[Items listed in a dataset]
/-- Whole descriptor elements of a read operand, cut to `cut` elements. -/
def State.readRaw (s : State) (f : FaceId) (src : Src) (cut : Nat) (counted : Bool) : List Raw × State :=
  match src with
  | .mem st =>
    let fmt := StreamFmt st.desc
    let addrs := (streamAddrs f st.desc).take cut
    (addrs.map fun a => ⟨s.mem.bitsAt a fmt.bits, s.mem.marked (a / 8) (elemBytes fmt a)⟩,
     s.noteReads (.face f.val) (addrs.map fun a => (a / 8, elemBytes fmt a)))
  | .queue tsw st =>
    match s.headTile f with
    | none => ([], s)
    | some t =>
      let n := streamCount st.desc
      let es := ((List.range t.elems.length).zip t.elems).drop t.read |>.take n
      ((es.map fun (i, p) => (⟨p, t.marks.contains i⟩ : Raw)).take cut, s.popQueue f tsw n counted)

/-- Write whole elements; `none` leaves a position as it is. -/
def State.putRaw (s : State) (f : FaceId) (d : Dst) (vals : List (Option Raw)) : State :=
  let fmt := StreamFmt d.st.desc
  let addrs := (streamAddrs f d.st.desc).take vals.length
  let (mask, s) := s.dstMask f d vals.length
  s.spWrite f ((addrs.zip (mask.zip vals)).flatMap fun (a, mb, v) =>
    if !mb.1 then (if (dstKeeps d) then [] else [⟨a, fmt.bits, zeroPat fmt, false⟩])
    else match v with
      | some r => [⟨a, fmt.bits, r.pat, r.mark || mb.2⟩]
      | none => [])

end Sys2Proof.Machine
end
* * *
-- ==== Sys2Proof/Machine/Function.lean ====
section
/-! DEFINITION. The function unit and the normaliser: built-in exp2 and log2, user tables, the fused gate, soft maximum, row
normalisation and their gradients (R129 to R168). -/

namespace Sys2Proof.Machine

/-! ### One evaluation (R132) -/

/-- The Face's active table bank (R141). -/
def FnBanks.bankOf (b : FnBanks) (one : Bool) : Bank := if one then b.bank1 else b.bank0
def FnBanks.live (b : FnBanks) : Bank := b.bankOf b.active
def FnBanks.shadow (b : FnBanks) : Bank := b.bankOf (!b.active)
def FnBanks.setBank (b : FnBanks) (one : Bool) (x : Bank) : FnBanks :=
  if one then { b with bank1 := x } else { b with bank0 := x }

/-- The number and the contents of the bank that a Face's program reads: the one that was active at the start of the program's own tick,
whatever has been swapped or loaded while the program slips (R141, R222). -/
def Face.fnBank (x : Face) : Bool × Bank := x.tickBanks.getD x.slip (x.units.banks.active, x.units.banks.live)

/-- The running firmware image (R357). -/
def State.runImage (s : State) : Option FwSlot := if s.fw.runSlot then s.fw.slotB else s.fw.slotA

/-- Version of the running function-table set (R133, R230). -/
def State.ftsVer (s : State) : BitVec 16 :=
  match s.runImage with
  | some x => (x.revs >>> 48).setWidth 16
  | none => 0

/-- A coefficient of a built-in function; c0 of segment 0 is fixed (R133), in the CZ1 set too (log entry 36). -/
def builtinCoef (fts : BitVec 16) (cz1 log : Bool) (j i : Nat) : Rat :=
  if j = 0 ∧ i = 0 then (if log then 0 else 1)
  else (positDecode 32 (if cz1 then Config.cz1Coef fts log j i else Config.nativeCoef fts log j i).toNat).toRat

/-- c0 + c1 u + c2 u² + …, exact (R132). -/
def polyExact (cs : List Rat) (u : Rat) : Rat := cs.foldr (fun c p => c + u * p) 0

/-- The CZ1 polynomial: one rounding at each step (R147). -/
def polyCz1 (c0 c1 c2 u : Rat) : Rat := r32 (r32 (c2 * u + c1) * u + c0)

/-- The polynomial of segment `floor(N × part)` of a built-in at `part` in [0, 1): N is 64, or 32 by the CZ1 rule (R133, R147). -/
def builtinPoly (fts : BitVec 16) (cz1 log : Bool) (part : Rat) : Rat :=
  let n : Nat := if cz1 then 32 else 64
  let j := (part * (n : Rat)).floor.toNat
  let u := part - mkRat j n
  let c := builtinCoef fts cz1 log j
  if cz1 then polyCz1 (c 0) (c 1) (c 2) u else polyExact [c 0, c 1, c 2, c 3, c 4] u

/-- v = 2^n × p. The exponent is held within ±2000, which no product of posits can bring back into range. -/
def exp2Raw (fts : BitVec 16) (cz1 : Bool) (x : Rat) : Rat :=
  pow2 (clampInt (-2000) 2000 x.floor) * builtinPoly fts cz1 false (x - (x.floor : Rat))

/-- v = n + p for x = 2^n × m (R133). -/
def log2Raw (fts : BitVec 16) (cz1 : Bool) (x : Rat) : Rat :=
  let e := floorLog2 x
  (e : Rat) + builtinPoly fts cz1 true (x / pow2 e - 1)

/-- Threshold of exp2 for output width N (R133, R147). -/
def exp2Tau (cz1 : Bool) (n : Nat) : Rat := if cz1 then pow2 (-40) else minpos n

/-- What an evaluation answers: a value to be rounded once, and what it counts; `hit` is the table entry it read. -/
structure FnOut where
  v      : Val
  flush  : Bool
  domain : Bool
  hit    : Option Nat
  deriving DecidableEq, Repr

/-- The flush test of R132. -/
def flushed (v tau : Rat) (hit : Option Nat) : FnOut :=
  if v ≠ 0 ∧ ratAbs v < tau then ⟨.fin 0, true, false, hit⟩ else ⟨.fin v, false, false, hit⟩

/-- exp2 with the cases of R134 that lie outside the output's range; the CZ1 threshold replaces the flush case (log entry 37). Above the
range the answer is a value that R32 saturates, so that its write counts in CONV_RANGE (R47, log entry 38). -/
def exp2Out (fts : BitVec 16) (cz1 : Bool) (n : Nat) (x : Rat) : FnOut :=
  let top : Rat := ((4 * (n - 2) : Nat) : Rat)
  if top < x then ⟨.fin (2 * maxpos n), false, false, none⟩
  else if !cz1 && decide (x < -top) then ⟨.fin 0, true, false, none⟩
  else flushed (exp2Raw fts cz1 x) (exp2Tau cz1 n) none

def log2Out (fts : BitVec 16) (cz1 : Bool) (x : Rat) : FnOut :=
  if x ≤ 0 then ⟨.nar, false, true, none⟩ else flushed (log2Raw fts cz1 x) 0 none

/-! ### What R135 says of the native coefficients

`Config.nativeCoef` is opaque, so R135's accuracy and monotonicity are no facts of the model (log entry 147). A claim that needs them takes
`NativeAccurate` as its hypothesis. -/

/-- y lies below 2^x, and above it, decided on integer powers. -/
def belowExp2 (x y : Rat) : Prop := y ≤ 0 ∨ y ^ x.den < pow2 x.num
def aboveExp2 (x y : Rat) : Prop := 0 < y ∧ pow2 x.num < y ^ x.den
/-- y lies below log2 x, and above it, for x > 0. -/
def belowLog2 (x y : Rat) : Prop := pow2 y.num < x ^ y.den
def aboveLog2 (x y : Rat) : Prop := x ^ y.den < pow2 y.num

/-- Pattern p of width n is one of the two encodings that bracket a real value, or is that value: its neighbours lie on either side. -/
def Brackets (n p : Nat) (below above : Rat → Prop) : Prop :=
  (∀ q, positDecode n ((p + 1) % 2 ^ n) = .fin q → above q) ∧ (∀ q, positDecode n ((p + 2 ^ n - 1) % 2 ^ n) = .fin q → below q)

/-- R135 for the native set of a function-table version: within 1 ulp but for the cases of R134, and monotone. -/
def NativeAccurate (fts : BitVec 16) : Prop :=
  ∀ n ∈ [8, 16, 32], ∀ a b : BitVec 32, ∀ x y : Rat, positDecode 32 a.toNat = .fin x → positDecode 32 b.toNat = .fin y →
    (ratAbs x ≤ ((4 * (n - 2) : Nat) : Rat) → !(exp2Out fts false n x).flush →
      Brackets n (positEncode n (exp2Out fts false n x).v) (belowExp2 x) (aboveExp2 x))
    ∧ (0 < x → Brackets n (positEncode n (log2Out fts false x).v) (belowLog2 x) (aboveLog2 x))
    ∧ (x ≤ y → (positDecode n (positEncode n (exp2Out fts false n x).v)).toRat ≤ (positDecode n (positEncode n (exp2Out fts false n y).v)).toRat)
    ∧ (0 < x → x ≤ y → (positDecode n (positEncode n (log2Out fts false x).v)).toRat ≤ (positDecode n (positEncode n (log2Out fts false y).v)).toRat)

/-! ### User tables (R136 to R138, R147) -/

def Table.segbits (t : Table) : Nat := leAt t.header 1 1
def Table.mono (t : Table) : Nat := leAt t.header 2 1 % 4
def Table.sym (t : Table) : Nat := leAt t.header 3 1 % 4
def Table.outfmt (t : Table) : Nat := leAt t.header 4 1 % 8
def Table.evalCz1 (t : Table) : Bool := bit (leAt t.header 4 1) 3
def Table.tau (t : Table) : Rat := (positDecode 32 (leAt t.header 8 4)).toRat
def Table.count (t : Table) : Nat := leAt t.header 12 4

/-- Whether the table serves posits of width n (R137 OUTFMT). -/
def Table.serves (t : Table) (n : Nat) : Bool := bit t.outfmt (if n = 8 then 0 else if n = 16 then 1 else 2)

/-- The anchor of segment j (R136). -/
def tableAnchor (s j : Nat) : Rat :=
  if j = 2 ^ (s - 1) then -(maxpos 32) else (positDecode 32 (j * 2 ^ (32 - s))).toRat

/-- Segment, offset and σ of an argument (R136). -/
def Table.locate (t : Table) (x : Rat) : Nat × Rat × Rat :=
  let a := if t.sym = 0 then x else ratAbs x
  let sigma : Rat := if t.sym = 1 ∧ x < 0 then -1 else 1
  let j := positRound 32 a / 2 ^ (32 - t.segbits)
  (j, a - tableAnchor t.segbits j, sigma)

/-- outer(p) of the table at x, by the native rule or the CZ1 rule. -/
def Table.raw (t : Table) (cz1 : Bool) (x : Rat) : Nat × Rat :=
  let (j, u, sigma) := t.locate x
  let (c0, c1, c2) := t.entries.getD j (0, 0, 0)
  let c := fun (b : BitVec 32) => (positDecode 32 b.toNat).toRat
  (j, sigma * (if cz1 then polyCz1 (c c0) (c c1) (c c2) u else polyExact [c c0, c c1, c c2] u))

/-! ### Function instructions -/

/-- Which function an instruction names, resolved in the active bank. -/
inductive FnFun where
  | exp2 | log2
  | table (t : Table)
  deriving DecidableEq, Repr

ABOUT THIS TASK: In the entries above, the lines from the one bearing "range the answer" up to and including the one bearing "let top : Rat" should be transcribed exactly; no other line is wanted.

RESPONSE:
range the answer is a value that R32 saturates, so that its write counts in CONV_RANGE (R47, log entry 38). -/
def exp2Out (fts : BitVec 16) (cz1 : Bool) (n : Nat) (x : Rat) : FnOut :=
  let top : Rat := ((4 * (n - 2) : Nat) : Rat)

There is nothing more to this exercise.